▸ Extracted material:
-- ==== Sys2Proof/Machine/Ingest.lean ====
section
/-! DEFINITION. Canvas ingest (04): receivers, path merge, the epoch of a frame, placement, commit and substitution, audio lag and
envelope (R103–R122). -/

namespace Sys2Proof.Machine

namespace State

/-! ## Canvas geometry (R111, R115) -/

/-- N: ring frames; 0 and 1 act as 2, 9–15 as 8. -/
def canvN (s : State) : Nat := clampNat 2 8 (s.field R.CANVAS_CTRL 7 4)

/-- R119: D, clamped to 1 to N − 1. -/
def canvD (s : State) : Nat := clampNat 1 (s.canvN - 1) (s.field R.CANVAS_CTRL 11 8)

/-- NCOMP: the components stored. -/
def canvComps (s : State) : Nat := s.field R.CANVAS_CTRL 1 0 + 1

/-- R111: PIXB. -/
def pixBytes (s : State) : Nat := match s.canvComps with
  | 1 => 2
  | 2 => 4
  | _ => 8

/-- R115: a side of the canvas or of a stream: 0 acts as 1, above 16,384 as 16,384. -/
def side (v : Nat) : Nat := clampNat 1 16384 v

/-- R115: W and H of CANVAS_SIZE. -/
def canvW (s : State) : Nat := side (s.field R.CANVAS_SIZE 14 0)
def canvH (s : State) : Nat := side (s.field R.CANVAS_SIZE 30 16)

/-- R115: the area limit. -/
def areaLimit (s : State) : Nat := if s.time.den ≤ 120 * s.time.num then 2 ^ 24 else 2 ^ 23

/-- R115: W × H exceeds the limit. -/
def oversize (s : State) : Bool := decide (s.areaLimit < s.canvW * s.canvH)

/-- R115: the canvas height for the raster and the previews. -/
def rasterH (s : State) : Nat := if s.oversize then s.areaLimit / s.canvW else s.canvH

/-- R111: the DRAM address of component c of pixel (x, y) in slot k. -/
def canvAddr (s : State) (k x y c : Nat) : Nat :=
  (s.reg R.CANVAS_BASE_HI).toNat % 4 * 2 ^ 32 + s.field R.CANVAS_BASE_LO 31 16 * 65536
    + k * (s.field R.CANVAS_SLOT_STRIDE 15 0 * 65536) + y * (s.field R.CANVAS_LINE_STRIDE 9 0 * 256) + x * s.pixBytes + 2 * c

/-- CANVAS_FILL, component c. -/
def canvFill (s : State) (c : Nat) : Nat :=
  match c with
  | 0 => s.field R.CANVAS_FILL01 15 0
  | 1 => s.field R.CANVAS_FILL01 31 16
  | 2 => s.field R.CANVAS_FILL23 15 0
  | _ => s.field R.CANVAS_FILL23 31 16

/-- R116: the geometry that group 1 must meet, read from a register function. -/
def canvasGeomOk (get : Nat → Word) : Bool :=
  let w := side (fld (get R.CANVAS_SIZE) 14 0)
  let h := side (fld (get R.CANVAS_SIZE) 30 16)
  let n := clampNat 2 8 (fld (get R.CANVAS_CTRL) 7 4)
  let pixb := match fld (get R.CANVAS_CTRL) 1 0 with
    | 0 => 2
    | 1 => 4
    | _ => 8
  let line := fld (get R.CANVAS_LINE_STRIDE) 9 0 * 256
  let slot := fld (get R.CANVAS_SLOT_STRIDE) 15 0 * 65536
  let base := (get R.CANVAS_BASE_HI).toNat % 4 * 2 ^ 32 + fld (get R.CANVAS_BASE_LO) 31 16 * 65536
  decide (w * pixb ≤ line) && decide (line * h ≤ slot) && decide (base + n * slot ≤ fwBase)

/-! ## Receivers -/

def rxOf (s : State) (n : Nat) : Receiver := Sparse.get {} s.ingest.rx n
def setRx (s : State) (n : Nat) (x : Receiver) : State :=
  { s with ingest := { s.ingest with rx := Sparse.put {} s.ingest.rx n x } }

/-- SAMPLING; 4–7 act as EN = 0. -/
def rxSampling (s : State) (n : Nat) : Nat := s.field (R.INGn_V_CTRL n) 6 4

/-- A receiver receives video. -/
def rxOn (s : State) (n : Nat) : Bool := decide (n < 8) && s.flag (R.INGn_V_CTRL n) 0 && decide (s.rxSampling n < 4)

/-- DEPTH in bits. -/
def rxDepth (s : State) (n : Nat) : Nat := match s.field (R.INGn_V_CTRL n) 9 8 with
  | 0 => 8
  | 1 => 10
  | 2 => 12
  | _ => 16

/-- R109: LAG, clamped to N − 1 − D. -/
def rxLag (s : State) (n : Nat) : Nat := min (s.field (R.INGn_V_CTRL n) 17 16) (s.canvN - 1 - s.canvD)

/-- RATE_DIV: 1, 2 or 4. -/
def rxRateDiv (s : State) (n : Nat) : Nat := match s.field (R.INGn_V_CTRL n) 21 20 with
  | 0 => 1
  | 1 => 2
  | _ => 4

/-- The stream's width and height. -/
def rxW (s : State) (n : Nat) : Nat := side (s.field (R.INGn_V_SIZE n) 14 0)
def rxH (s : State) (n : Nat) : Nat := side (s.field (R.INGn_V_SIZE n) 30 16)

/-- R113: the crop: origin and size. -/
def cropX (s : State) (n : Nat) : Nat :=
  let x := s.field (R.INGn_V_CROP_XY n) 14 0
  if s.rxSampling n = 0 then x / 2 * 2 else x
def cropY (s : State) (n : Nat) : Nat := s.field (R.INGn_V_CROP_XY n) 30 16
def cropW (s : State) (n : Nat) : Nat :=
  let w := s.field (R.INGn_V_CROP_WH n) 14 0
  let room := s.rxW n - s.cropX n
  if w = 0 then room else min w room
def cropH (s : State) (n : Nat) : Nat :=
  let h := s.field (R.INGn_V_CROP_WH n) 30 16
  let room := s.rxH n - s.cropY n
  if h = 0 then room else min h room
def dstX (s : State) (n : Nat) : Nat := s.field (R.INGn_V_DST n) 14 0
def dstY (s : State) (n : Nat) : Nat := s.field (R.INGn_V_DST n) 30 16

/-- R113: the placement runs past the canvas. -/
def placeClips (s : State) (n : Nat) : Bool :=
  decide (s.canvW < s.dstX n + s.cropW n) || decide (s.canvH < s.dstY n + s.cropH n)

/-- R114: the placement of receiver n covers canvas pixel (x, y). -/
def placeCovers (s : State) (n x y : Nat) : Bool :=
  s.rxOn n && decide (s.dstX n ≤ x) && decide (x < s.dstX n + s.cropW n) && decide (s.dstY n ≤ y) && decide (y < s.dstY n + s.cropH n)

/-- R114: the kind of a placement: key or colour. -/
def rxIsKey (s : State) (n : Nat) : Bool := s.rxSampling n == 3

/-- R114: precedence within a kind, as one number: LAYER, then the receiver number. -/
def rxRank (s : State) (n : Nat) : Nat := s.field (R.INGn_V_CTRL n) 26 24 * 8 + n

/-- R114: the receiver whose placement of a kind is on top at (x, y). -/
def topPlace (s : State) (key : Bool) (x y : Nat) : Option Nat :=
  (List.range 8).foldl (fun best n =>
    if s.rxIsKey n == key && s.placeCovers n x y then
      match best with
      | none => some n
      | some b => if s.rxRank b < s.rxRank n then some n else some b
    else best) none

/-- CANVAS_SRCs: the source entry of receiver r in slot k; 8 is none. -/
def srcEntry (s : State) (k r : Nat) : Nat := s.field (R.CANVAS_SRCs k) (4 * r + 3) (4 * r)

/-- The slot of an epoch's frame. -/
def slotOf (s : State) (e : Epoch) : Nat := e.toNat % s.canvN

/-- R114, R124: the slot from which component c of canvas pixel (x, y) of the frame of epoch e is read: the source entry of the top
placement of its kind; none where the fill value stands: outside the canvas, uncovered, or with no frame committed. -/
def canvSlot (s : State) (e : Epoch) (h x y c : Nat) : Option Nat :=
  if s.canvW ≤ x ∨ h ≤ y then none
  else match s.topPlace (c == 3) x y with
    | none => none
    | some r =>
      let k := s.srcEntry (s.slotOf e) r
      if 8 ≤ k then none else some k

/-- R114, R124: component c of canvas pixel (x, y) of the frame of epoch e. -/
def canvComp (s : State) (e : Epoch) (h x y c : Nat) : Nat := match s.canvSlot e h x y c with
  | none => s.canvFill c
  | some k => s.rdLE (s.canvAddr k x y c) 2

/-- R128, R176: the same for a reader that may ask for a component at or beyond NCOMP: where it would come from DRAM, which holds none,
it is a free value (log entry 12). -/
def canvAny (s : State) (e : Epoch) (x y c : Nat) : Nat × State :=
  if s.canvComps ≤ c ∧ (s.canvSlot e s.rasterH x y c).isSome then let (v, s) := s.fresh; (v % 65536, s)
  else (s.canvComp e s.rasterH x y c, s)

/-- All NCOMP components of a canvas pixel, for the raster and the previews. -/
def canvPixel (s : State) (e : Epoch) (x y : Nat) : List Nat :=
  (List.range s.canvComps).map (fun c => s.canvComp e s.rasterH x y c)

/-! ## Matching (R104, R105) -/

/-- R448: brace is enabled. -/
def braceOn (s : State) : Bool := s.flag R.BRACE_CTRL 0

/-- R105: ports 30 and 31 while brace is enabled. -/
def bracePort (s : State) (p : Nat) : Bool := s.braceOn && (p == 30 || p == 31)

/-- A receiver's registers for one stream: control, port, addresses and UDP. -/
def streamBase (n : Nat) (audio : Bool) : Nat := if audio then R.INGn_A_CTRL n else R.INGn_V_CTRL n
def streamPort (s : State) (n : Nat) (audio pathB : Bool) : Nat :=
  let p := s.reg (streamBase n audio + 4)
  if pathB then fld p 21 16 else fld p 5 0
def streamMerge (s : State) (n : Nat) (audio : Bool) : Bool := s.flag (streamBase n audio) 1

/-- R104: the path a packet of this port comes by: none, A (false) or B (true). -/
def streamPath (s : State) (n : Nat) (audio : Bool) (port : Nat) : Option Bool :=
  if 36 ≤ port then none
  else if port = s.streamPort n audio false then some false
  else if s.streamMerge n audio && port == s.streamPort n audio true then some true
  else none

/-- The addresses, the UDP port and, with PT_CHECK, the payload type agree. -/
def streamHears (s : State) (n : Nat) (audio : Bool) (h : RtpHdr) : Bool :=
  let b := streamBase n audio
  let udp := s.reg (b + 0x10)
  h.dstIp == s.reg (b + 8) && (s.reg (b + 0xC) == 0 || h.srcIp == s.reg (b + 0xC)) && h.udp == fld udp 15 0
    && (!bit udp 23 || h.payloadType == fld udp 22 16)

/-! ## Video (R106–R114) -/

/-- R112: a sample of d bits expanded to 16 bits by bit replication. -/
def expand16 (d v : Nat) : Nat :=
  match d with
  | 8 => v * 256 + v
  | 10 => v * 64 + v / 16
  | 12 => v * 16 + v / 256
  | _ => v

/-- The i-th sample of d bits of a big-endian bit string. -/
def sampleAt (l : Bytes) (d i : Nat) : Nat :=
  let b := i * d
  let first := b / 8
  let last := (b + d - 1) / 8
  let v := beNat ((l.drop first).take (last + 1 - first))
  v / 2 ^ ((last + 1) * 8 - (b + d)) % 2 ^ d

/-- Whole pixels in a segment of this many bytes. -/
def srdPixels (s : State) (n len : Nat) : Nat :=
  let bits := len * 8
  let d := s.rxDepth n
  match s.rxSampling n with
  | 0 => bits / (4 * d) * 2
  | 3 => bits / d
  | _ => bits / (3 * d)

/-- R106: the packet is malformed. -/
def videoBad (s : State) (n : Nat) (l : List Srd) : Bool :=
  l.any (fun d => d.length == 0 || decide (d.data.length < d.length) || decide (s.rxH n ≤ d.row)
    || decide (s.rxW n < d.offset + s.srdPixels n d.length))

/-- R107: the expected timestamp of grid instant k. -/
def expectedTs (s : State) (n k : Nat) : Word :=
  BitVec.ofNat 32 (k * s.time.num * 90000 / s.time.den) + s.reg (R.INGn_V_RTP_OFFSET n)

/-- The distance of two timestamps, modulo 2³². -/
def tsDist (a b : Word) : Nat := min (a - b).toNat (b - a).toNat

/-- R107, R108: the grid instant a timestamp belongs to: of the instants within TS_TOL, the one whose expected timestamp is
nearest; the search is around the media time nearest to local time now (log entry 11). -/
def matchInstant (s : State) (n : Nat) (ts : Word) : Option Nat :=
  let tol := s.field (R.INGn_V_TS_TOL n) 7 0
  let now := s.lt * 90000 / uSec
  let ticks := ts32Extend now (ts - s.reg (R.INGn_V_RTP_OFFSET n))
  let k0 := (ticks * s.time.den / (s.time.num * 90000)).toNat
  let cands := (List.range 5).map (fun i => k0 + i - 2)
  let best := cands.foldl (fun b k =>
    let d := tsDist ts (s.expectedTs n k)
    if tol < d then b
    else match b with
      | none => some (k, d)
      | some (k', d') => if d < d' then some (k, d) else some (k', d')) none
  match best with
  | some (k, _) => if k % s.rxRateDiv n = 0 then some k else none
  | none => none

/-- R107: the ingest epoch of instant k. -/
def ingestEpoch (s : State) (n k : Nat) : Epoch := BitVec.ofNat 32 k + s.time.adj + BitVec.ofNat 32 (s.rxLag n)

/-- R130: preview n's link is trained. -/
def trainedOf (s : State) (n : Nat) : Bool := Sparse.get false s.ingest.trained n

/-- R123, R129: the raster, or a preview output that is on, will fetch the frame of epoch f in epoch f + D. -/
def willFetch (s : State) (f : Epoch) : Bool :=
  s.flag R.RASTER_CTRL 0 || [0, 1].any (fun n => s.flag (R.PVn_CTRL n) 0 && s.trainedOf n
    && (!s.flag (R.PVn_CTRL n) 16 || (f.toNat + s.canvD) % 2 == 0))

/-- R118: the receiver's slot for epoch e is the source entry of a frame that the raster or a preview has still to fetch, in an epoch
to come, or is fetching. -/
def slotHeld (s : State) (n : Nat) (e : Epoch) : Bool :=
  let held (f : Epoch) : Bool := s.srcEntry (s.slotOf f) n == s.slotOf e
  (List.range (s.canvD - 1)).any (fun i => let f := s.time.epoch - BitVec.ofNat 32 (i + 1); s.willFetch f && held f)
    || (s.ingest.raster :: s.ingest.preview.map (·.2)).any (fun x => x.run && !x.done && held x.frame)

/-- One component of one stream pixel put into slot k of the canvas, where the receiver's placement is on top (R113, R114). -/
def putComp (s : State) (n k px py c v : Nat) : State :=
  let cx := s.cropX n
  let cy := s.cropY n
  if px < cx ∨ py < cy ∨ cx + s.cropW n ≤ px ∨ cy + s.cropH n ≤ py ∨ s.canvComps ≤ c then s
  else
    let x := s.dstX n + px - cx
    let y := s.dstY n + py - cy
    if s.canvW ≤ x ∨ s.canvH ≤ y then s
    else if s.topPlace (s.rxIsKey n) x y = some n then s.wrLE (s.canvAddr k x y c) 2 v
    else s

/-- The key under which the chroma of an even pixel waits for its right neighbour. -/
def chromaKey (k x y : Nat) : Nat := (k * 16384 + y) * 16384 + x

...

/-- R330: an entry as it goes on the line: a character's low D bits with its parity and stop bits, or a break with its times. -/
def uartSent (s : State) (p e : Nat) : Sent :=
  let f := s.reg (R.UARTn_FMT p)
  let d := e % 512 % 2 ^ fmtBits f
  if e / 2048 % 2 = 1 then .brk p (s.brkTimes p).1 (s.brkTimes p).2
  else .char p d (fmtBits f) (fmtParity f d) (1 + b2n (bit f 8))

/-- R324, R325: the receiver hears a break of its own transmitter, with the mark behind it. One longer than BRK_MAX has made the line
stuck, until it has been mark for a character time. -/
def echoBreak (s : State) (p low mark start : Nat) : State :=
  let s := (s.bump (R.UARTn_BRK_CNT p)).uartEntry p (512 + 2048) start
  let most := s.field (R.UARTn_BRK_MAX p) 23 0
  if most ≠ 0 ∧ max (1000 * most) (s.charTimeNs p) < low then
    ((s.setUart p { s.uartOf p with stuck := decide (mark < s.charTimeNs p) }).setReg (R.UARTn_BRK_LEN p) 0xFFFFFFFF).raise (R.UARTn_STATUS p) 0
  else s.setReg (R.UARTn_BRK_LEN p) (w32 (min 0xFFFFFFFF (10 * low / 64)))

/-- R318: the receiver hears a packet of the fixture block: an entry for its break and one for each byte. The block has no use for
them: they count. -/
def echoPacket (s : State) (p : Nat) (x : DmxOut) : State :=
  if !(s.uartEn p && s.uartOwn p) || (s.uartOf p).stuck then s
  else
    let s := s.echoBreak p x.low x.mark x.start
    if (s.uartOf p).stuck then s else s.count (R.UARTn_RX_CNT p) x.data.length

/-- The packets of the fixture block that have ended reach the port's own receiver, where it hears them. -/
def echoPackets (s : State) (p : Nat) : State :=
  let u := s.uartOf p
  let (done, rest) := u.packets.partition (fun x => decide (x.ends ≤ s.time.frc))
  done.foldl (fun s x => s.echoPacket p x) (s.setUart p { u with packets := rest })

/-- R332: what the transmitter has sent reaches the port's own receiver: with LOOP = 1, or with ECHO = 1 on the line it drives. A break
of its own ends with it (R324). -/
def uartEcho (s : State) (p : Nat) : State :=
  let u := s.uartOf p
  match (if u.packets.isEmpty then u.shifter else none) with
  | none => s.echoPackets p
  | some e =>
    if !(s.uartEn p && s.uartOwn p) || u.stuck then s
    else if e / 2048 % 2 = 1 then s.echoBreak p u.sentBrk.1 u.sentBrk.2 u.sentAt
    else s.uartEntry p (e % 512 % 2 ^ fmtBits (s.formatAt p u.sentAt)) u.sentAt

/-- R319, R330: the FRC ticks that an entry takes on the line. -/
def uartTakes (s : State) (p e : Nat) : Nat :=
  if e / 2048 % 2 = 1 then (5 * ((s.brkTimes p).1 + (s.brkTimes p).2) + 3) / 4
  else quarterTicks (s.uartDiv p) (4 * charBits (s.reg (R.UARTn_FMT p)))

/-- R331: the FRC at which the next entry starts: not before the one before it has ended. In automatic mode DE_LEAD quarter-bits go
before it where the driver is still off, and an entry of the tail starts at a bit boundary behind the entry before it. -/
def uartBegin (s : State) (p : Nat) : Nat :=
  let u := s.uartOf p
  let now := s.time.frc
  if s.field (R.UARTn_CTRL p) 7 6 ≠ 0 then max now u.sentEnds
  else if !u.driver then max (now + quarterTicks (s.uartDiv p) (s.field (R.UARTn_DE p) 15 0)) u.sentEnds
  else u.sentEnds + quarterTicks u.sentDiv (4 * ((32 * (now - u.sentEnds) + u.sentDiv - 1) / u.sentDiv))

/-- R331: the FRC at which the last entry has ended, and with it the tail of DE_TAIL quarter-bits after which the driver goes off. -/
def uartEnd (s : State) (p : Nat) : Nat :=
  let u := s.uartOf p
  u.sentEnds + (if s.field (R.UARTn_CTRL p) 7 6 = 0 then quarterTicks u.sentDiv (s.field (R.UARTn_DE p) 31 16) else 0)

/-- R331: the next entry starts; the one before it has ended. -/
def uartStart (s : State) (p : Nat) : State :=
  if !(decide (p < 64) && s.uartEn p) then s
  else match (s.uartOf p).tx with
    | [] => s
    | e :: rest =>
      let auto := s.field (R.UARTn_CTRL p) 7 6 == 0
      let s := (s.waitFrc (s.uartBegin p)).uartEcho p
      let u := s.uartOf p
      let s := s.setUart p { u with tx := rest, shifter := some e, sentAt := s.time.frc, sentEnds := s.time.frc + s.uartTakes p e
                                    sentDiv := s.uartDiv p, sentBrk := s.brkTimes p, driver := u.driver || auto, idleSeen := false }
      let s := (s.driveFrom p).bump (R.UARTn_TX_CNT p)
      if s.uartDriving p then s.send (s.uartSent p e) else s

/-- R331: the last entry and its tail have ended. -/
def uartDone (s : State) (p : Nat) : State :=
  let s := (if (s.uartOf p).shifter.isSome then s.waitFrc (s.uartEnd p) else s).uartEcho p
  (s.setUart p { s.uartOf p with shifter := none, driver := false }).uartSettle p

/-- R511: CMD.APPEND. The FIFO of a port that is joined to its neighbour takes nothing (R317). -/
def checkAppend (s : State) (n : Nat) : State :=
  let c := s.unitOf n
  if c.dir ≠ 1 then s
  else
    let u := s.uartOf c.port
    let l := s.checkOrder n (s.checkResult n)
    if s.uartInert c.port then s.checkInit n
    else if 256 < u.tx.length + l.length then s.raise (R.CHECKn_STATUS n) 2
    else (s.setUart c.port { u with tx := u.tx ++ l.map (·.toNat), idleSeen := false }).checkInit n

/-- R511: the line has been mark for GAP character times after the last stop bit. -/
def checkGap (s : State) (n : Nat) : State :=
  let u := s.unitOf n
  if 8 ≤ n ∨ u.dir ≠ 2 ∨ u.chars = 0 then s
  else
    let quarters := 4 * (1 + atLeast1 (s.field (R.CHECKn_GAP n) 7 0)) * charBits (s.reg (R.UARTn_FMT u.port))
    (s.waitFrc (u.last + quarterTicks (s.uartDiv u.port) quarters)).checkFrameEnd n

▸ What the task asks:
Starting with the line above that holds "has no use for" and stopping with the line that holds "else s.uartEntry p", reproduce each line exactly, omitting all other lines.

▸ Your solution:
/-- R318: the receiver hears a packet of the fixture block: an entry for its break and one for each byte. The block has no use for
them: they count. -/
def echoPacket (s : State) (p : Nat) (x : DmxOut) : State :=
  if !(s.uartEn p && s.uartOwn p) || (s.uartOf p).stuck then s
  else
    let s := s.echoBreak p x.low x.mark x.start
    if (s.uartOf p).stuck then s else s.count (R.UARTn_RX_CNT p) x.data.length

/-- The packets of the fixture block that have ended reach the port's own receiver, where it hears them. -/
def echoPackets (s : State) (p : Nat) : State :=
  let u := s.uartOf p
  let (done, rest) := u.packets.partition (fun x => decide (x.ends ≤ s.time.frc))
  done.foldl (fun s x => s.echoPacket p x) (s.setUart p { u with packets := rest })

/-- R332: what the transmitter has sent reaches the port's own receiver: with LOOP = 1, or with ECHO = 1 on the line it drives. A break
of its own ends with it (R324). -/
def uartEcho (s : State) (p : Nat) : State :=
  let u := s.uartOf p
  match (if u.packets.isEmpty then u.shifter else none) with
  | none => s.echoPackets p
  | some e =>
    if !(s.uartEn p && s.uartOwn p) || u.stuck then s
    else if e / 2048 % 2 = 1 then s.echoBreak p u.sentBrk.1 u.sentBrk.2 u.sentAt
    else s.uartEntry p (e % 512 % 2 ^ fmtBits (s.formatAt p u.sentAt)) u.sentAt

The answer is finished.